Kamara would provide the defence with an outlet who is comfortable in tight spaces and able to withstand the opposition press, much like Declan Rice. This ability would provide assurances against the opposition press to retain possession. Furthermore, his mobility enables a consistent passing option to the player in possession, drawing the opposition to press and creating spaces to exploit. The attack would also benefit from Kamara’s desire to progress play positively in the final third, consistently probing the opposition for weaknesses.
Defensively West Ham United midfielders Rice and Soucek are strong and largely above the average across the defensive metrics. Kamara's signing would significantly help West Ham United to ensure high standards are continued when there is rotation, injuries, or suspensions. The extra defensive solidity would improve West Ham United’s robustness against the likes of Manchester City and Chelsea particularly in central areas.
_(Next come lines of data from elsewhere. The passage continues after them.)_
-- ==== Sys2Proof/Machine/LneEvents.lean ====
section
/-! DEFINITION. How LNE jobs share engines: load, yield, completion, age promotion, starvation (09 R297 to R308). -/

namespace Sys2Proof.Machine

/-- The free bank of an engine, the lower number first; a suspended engine keeps both banks taken until its
pre-emptor ends, and takes no preload before the switch back (R304). -/
def Lne.freeBank (e : Lne) : Option Nat :=
  if e.suspended.isSome then none
  else if e.bank0.job.isNone then some 0 else if e.bank1.job.isNone then some 1 else none
/-- A free bank last owned by a partition, else none. -/
def Lne.ownFree (e : Lne) (p : Nat) : Option Nat :=
  if e.suspended.isSome then none
  else if e.bank0.job.isNone && e.bank0.owner == some p then some 0
  else if e.bank1.job.isNone && e.bank1.owner == some p then some 1 else none
/-- The first engine that answers, by number. -/
def firstLne (f : Lne → Option Nat) : List (Nat × Lne) → Option (Nat × Nat)
  | [] => none
  | (n, e) :: l => match f e with
    | some b => some (n, b)
    | none => firstLne f l
/-- Where R303 loads a job of a partition: idle engine with an own bank, idle engine, busy engine with an own bank,
busy engine, each by lowest number. -/
def State.lneTarget (s : State) (p : Nat) : Option (Nat × Nat) :=
  let l := sortByKey (s.lnes.filter fun e => e.2.power.awake)
  let idle := l.filter fun e => e.2.empty
  let busy := l.filter fun e => !e.2.empty
  (firstLne (·.ownFree p) idle) <|> (firstLne Lne.freeBank idle) <|> (firstLne (·.ownFree p) busy) <|> (firstLne Lne.freeBank busy)
/-- A preloaded, unstarted job of lower rank that gives its bank to a job of higher rank (R303); of several the lowest-numbered engine's,
and only where no bank is free (log 138). -/
def State.lneDisplace (s : State) (rank : Nat) : Option (Nat × Nat × LneJob) :=
  let f := fun (e : Lne) => match e.active with
    | some a => if e.suspended.isSome then none else match (e.bank (1 - a)).job.bind s.lneJob? with
      | some w => if rank < w.rank then some (1 - a) else none
      | none => none
    | none => none
  match firstLne f (sortByKey (s.lnes.filter fun e => e.2.power.awake)) with
  | some (n, b) => match ((getD n {} s.lnes).bank b).job.bind s.lneJob? with
    | some w => some (n, b, w)
    | none => none
  | none => none

/-- The draw of a job in its bank, where expander 16 can serve it: its bits are held for its start (R300). -/
def State.drawLne (s : State) (h : Nat) : State :=
  match s.lneJob? h with
  | none => s
  | some j => match j.place with
    | .loaded n _ =>
      if j.drawn then s
      else match s.tryReads 16 (.lneJob h) [j.need] with
        | (some l, t) => (t.updLneJob h fun x => { x with drawn := true, rnd := l }).resumeLne n
        | (none, t) => t
    | _ => s
/-- The loaded jobs that still wait for random bits draw when expander 16 can deliver again, in the order of their loads
(R325, R327). -/
def State.drawLoaded (s : State) : State :=
  (sortByKey ((s.lneJobs.filter fun j => !j.drawn).map fun j => (j.loadedAt, j.handle))).foldl (fun t e => t.drawLne e.2) s
/-- A job is loaded into a bank; on an idle engine it starts, once it has its random bits (R300, R303). -/
def State.loadLne (s : State) (j : LneJob) (n b : Nat) : State :=
  match getK n s.lnes with
  | none => s
  | some e =>
    let e1 := { e.setBank b { owner := some j.partition, job := some j.handle } with
                power := .active, active := if e.active.isNone then some b else e.active }
    let t := { s with lnes := setK n e1 s.lnes }.updLneJob j.handle fun x =>
      { x with place := .loaded n b, loadedAt := s.mono, drawn := j.need == 0, since := none, woke := false }
    (t.resumeLne n).drawLne j.handle

/-- A preloaded, unstarted job returns to the list in its place (R303). -/
def State.unloadLne (s : State) (w : LneJob) (n b : Nat) : State :=
  let t := s.updLneJob w.handle fun x => { x with place := .waiting, since := none, drawn := true, rnd := [] }
  match getK n t.lnes with
  | some e => { t with lnes := setK n (e.setBank b { e.bank b with job := none }) t.lnes }
  | none => t
/-- The head of the wait list is loaded where R303 says; a job for which an engine resumes waits for it (R305). -/
def State.lneJobLoad (s : State) : State :=
  match s.lneNext with
  | none => s
  | some j =>
    let idle := s.lnes.any fun e => e.2.power.awake && e.2.empty
    if j.woke = true ∧ idle = false ∧ (s.lnes.any fun e => e.2.power == .resuming) = true then s
    else match s.lneTarget j.partition with
    | some (n, b) => (s.loadLne j n b).wakeLne
    | none =>
      match s.lneDisplace j.rank with
      | some (n, b, w) => ((s.unloadLne w n b).loadLne j n b).wakeLne
      | none => s.wakeLne

/-- The cycles a job has spent in its bank by now: 2.4 cycles a nanosecond (R289). -/
def LneJob.spent (j : LneJob) (now : Nat) : Nat :=
  match j.since with
  | some t => j.ran + (now - t) * 12 / 5
  | none => j.ran
/-- A switch at a yield point when the preloaded job ranks higher, or ranks with it and is short enough (R304). -/
def State.lneYield (s : State) (n : Nat) : State :=
  match getK n s.lnes with
  | none => s
  | some e =>
    match e.active, e.suspended with
    | some a, none =>
      match (e.bank a).job.bind s.lneJob?, (e.bank (1 - a)).job.bind s.lneJob? with
      | some j, some w =>
        let left := j.table - j.spent s.mono
        let go := decide (w.rank < j.rank) || (w.rank == j.rank && decide (w.table * s.cfg 0x0501 0 8 ≤ left))
        if go && w.drawn && j.since.isSome then
          ({ s with lnes := setK n { e with active := some (1 - a), suspended := some a } s.lnes }.updLneJob j.handle
            fun x => { x with ran := j.spent s.mono, since := none }).updLneJob w.handle
            fun x => { x with since := some s.mono }
        else s
      | _, _ => s
    | _, _ => s

/-- The outcome of a job, its random bits those drawn at load. -/
def LneJob.outcome (s : State) (j : LneJob) : LneOutcome :=
  if j.micro then
    match s.microProgram j.operation with
    | none => { status := St.aborted }
    | some m =>
      match Config.microcode j.operation (match j.key with | some h => h.key.material | none => []) j.operands j.rnd with
      | .ok l => { status := 0, result := l.1.take m.resultMax,
                   secret := if m.resultKey then some (5, fit 32 (Config.secretKey l.2)) else none }
      | .error _ => { status := St.aborted }
  else lneOutcome (j.operation / 256) (j.operation % 256) j.opBits j.key j.operands j.rnd
/-- The key a job delivers: a KEYGEN private key with the template's attributes, else a kdrv parent of class 0 (R240,
R291, R239), whose other attributes are the model's (log 134). -/
def LneJob.keyOf (j : LneJob) (ty : Nat) (m : Bytes) : Handle :=
  let t := parseAttrs j.template
  if j.operation / 256 = 6 ∧ j.micro = false then
    { ref := none, key := keyFromTemplate j.partition t.parentSlot t m }
  else
    { ref := none,
      key := { attrs := { keyType := ty, usage := uDerive, owner := j.partition, worldMask := 0x06, lcMask := 7,
                          parentSlot := match j.key with | some h => sourceParent h | none => t.parentSlot % 256 },
               material := m } }

/-- The job's engine goes on: bank freed, or wiped as for an abort (R300, R308); the other bank's job resumes or starts
(R304). -/
def State.lneFinish (s : State) (j : LneJob) (n b : Nat) (wipe : Bool) (st : Status) (res : Bytes) (key : Option Handle) : State :=
  let s1 := s.updLneJob j.handle fun x =>
    { x with place := .done st, result := res, resultKey := key, ran := j.table, since := none }
  match getK n s1.lnes with
  | some e =>
    let gone := (getK j.partition s.durable.parts).isNone  -- the bank of a deleted partition is wiped too (R306)
    ({ s1 with lnes := setK n (e.dropJob s.mono b (wipe || gone)) s1.lnes }.resumeLne n).wakeLne
  | none => s1
/-- Completion at the time of R299: status and result posted, MONO_NS at least at that time (log 2). -/
def State.lneComplete (s : State) (n : Nat) : State :=
  match getK n s.lnes with
  | none => s
  | some e =>
    match e.active with
    | none => s
    | some b =>
      match (e.bank b).job.bind s.lneJob? with
      | none => s
      | some j =>
        match j.since with
        | none => s
        | some t =>
          let o := j.outcome s
          let full := if j.micro then j.table else reportCycles (j.operation / 256) (j.operation % 256) o.status j.table
          let s0 := { s with mono := max s.mono (t + cdiv ((full - j.ran) * 5) 12) }
          let s1 := if o.status = St.lneFaultDetected ∨ o.status = St.retryLimit ∨ o.status = St.aborted then
            s0.event (tapOf j.core) o.status [j.ticket] else s0
          s1.lneFinish j n b (j.micro && o.status == St.aborted) o.status o.result (o.secret.map fun x => j.keyOf x.1 x.2)
def State.lneAge (s : State) (h : Nat) : State :=
  match s.lneJob? h with
  | some j => if j.place = .waiting then
      ({ s with mono := max s.mono (j.submitted + 10 ^ 7) }.updLneJob h fun x => { x with rank := 0 }).wakeLne else s
  | none => s
/-- A loaded job that could not draw within 1 ms fails with RNG_STARVED and is wiped (R300). -/
def State.lneStarve (s : State) (h : Nat) : State :=
  match s.lneJob? h with
  | some j => match j.place with
    | .loaded n b => if j.drawn then s else
        ({ s with mono := max s.mono (j.loadedAt + 10 ^ 6) }.scEvent St.rngStarved [16]).lneFinish j n b true St.rngStarved [] none
    | _ => s
  | none => s

/-! ### Handshake work (R72, R94, R95, R302) -/

/-- The LNE operations of a handshake, one after another: the ephemeral X25519 key, ML-KEM-768 encapsulation, X25519 agreement,
the two signatures (R69, R70; log 109). -/
def helloOps : List Nat := [0x0610, 0x0421, 0x0310, 0x0104, 0x010B]
/-- The job of one of them: partition 0's, of rank class 3. Its signatures cover 49 bytes (R70). -/
def State.helloJob (s : State) (h : Hello) (op : Nat) : LneJob :=
  let u : Submitter := { core := .sc, ticket := h.ticket, partition := 0, rank := classRank 3 }
  let key := fun (t : Nat) (m : Bytes) => some ({ ref := none, key := { attrs := { keyType := t }, material := m } } : Handle)
  let seed := match s.sc.identity with | some (x, _) => x | none => []
  match op with
  | 0x0610 => s.wholeJob u 6 0x10 0 none [[], [], [], []] (attrsBytes { keyType := 0x50 })
  | 0x0421 => s.wholeJob u 4 0x21 0 none [slice h.body 136 1184, [], [], []] []
  | 0x0310 => s.wholeJob u 3 0x10 0 (key 0x50 (fit 32 (h.rnds.headD []))) [slice h.body 104 32, [], [], []] []
  | 0x0104 => s.wholeJob u 1 0x04 0 (key 0x44 (Config.makePrivate 0x84 0 seed)) [List.replicate 49 0, [], [], []] []
  | _ => s.wholeJob u 1 0x0B 0 (key 0x4B (Config.makePrivate 0x8B 0 seed)) [List.replicate 49 0, [], [], []] []
def State.setHello (s : State) (h : Hello) : State :=
  { s with net := { s.net with hellos := s.net.hellos.map fun x => if x.sid = h.sid then h else x } }
/-- The SC's jobs and the staging store leave room for one more job of the security controller (R290, R302). -/
def State.scJobFits (s : State) (j : LneJob) : Bool :=
  decide ((s.lneJobs.filter (·.core == .sc)).length < lneJobLimit .sc) && decide (s.lneUnits + j.units ≤ 2048)
/-- A handshake collects its job once it is done, and submits the next one where there is room. -/
def State.helloStep (s : State) (h : Hello) : State :=
  let d := match h.job.bind s.lneJob? with
    | some j => match j.place with
      | .done st => (s.dropLneJob j, { h with job := none, rnds := h.rnds ++ [j.rnd], starved := h.starved || st == St.rngStarved })
      | _ => (s, h)
    | none => (s, h)
  match d.2.job, d.2.left with
  | none, op :: l =>
    let j := d.1.helloJob d.2 op
    if d.2.starved ∨ d.1.scJobFits j = false then d.1.setHello d.2
    else
      (d.1.addLne j).setHello { d.2 with job := some j.handle, left := l }
  | _, _ => d.1.setHello d.2
/-- The job that checks a client's signature under the public key of its credential: partition 0's, of rank class 3 (R71, R72). -/
def State.finishJob (s : State) (x : Session) (c : FinishCheck) : LneJob :=
  s.wholeJob { core := .sc, ticket := c.ticket, partition := 0, rank := classRank 3 } 2 (c.key.attrs.keyType - 0x80) 0
    (some { ref := none, key := c.key }) [ascii "caravan v1 client" ++ x.th, c.sig, [], []] []
/-- A signature check that has been dispatched submits its job where there is room. -/
def State.finishStep (s : State) (x : Session) : State :=
  match x.check with
  | some c =>
    let j := s.finishJob x c
    if c.ticket = 0 ∨ c.job.isSome ∨ s.scJobFits j = false then s
    else { s.addLne j with net := { s.net with sessions := s.net.sessions.map fun y =>
            if y.id = x.id then { y with check := some { c with job := some j.handle } } else y } }
  | none => s
/-- Every handshake goes on as far as it can. -/
def State.helloWork (s : State) : State := s.net.sessions.foldl State.finishStep (s.net.hellos.foldl State.helloStep s)
/-- The work of a handshake is dispatched: MODULE_RANDOM is drawn, where it can be, and its first job submitted; or the check of a
client's signature begins. -/
def State.beginHello (s : State) (sid ticket : Nat) : State :=
  match s.net.hellos.find? (·.sid == sid) with
  | none => State.helloWork { s with net := { s.net with sessions := s.net.sessions.map fun y =>
      if y.id = sid then { y with check := y.check.map fun c => { c with ticket := ticket } } else y } }
  | some h =>
    let r := if s.canDraw 12 then s.random 12 32 else ([], s)
    (r.2.setHello { h with ticket := ticket, begun := s.mono, random := r.1, left := helloOps }).helloWork

def execLneJobLoad (s : State) : Out := .next s.lneJobLoad
def execLneYieldPoint (engine : Nat) (s : State) : Out := .next (s.lneYield engine)
def execLneAgePromotion (handle : Nat) (s : State) : Out := .next (s.lneAge handle)

end Sys2Proof.Machine
end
Kamara is a strong, all-round midfielder who provides great flexibility tactically as he is comfortable operating in multiple roles. This would certainly suit a squad where there is a requirement for players to function not only in multiple roles, but also in different positions too. Interest is very strong in Kamara especially with him available on a free in the summer, and January could be the best time to move to get ahead of the competition which will be fierce.
The ability to not only provide a defensive screen but to offer a dynamic orchestrator in possession makes Kamara a promising prospect and key midfield contributor. An area, which if improved would elevate Kamara to another dimension, would be improving his influence to the attack. In particular, this would be in the final contributions providing more shooting opportunities and being a goal threat.
He relies on his passing ability in possession which enables him to dictate the pace of the game, but if he could increase his carries and success there is an opportunity to create overloads on the defence. Kamara’s strength and ability to operate in a highly-demanding style at Olympique Marseille would likely see him well suited to the English Premier League. Should he arrive in England there would be a period of adjustment, but he is an intelligent operator and strong enough mentally to adjust.